Work task → Beginning with the first line of the entries below, quote each line until you reach and include the line with "rw [if_neg (by simp)]".
+++ Input
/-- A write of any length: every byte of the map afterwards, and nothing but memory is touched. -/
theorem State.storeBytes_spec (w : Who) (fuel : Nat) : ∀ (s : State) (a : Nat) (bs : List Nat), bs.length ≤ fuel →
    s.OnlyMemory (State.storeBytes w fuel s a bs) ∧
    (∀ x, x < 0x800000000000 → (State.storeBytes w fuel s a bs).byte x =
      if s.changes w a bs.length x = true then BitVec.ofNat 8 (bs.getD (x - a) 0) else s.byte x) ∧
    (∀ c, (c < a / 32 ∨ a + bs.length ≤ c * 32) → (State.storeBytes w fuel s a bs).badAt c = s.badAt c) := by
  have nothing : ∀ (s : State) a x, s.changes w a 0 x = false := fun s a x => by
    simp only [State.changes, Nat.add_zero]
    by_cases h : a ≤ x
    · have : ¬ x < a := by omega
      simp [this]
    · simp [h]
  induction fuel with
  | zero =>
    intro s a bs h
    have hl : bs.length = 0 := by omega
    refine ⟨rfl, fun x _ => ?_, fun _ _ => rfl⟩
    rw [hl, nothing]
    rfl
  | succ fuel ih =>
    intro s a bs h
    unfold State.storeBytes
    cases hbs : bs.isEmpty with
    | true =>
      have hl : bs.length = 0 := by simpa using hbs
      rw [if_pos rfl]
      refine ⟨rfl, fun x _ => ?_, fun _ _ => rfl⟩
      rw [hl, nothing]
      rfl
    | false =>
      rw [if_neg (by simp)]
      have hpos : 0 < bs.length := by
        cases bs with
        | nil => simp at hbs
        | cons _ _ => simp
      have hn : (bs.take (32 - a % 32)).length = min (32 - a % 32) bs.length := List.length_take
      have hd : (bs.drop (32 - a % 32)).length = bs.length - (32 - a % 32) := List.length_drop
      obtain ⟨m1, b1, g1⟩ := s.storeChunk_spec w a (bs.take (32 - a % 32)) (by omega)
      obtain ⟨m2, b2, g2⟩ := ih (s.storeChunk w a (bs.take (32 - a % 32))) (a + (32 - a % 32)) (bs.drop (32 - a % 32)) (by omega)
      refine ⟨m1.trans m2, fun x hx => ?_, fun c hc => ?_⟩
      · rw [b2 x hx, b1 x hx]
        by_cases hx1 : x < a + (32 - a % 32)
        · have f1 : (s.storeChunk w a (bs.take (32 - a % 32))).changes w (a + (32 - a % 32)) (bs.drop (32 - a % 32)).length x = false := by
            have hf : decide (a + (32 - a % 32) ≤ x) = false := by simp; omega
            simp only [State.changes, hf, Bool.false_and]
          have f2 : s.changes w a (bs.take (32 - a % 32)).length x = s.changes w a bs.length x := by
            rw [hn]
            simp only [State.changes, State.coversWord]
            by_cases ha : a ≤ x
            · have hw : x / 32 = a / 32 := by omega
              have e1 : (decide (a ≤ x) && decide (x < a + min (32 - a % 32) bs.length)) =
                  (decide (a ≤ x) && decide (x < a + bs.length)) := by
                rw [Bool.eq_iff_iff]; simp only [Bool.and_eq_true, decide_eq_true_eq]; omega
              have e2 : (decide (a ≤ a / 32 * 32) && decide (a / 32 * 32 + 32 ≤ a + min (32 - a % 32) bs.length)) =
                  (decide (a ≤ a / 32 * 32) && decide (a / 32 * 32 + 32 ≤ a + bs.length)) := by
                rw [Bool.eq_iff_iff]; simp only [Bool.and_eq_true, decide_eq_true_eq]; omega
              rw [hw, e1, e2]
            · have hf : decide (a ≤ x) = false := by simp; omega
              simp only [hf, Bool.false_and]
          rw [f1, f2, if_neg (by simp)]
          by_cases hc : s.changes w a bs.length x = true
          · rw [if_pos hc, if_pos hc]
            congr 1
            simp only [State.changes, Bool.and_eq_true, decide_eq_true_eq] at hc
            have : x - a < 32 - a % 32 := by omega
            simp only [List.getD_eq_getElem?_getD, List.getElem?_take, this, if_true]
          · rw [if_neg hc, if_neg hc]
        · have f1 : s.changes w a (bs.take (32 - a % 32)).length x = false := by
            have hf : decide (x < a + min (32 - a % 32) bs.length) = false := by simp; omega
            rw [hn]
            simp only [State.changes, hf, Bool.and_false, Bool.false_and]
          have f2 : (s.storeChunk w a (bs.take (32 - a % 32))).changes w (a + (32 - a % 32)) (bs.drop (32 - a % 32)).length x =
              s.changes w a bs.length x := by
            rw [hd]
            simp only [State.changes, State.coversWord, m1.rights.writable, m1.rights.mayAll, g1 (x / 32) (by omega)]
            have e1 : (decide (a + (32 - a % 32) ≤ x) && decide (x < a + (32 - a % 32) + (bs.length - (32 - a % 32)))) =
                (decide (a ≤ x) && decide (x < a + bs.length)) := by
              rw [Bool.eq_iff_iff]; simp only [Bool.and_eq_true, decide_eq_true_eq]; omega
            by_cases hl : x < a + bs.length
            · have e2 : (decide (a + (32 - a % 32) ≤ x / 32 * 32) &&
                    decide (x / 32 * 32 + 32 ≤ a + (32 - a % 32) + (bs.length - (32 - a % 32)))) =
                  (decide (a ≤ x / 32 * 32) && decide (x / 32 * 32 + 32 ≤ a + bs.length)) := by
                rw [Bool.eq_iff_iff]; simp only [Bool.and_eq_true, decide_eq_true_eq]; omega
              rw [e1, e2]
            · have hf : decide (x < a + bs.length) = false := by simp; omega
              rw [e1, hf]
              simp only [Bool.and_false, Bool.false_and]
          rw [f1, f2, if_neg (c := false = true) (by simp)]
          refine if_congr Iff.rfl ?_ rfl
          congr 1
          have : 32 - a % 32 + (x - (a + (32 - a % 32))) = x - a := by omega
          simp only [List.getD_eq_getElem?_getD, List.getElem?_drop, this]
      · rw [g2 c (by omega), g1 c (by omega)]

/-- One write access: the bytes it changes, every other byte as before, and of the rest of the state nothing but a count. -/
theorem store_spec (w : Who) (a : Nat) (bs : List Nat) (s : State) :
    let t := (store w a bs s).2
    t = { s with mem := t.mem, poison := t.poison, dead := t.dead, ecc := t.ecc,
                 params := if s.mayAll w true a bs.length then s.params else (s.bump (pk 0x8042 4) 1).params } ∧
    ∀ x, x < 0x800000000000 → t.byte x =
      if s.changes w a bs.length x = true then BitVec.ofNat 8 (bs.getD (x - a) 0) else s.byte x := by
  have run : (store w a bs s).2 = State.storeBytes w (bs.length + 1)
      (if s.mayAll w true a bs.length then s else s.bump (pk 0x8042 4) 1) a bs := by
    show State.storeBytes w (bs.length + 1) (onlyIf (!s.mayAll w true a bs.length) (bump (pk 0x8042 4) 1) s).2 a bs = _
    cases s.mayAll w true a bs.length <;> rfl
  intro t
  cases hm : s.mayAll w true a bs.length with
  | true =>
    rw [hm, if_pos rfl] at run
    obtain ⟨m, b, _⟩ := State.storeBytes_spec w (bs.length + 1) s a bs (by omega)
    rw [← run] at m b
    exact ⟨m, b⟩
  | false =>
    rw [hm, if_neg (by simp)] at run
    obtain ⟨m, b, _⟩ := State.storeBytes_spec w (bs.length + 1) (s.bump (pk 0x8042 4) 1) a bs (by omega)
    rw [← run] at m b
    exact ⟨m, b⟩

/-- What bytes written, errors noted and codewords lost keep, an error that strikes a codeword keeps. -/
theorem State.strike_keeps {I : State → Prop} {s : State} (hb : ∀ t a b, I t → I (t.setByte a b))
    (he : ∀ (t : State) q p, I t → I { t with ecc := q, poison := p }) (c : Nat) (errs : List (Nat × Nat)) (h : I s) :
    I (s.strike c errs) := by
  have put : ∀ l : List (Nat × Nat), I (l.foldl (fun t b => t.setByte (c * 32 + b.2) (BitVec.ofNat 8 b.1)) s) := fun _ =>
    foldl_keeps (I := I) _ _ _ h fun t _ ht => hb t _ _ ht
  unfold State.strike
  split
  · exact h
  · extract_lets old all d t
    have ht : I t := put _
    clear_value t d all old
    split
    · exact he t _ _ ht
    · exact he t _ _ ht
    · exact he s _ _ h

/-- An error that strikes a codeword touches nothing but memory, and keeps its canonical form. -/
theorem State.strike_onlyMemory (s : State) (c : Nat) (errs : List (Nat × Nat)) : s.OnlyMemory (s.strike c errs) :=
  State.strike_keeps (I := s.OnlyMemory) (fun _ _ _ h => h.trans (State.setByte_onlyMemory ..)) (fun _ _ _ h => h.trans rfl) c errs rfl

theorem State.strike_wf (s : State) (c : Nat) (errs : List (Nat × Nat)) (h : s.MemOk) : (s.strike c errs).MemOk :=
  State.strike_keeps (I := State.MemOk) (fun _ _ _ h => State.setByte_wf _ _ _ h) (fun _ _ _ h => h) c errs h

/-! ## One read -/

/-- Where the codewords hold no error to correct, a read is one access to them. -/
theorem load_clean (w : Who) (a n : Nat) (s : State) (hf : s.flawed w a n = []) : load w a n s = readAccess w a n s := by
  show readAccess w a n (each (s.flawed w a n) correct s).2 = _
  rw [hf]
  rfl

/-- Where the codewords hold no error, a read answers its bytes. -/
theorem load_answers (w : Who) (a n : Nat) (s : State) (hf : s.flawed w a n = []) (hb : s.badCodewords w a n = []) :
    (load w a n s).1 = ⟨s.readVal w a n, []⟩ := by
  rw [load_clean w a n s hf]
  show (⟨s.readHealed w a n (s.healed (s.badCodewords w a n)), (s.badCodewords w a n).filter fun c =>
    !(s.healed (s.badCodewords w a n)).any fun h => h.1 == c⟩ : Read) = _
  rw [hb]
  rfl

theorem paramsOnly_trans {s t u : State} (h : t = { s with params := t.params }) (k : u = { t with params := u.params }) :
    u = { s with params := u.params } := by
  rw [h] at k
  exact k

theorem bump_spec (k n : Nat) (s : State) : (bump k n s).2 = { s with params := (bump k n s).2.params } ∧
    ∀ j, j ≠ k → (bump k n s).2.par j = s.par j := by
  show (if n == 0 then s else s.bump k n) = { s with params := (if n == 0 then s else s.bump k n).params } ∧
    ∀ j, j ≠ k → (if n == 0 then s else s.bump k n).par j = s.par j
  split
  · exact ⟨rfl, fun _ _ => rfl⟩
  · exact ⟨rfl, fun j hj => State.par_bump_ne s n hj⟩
++++++
Answer space →
/-- A write of any length: every byte of the map afterwards, and nothing but memory is touched. -/
theorem State.storeBytes_spec (w : Who) (fuel : Nat) : ∀ (s : State) (a : Nat) (bs : List Nat), bs.length ≤ fuel →
    s.OnlyMemory (State.storeBytes w fuel s a bs) ∧
    (∀ x, x < 0x800000000000 → (State.storeBytes w fuel s a bs).byte x =
      if s.changes w a bs.length x = true then BitVec.ofNat 8 (bs.getD (x - a) 0) else s.byte x) ∧
    (∀ c, (c < a / 32 ∨ a + bs.length ≤ c * 32) → (State.storeBytes w fuel s a bs).badAt c = s.badAt c) := by
  have nothing : ∀ (s : State) a x, s.changes w a 0 x = false := fun s a x => by
    simp only [State.changes, Nat.add_zero]
    by_cases h : a ≤ x
    · have : ¬ x < a := by omega
      simp [this]
    · simp [h]
  induction fuel with
  | zero =>
    intro s a bs h
    have hl : bs.length = 0 := by omega
    refine ⟨rfl, fun x _ => ?_, fun _ _ => rfl⟩
    rw [hl, nothing]
    rfl
  | succ fuel ih =>
    intro s a bs h
    unfold State.storeBytes
    cases hbs : bs.isEmpty with
    | true =>
      have hl : bs.length = 0 := by simpa using hbs
      rw [if_pos rfl]
      refine ⟨rfl, fun x _ => ?_, fun _ _ => rfl⟩
      rw [hl, nothing]
      rfl
    | false =>
      rw [if_neg (by simp)]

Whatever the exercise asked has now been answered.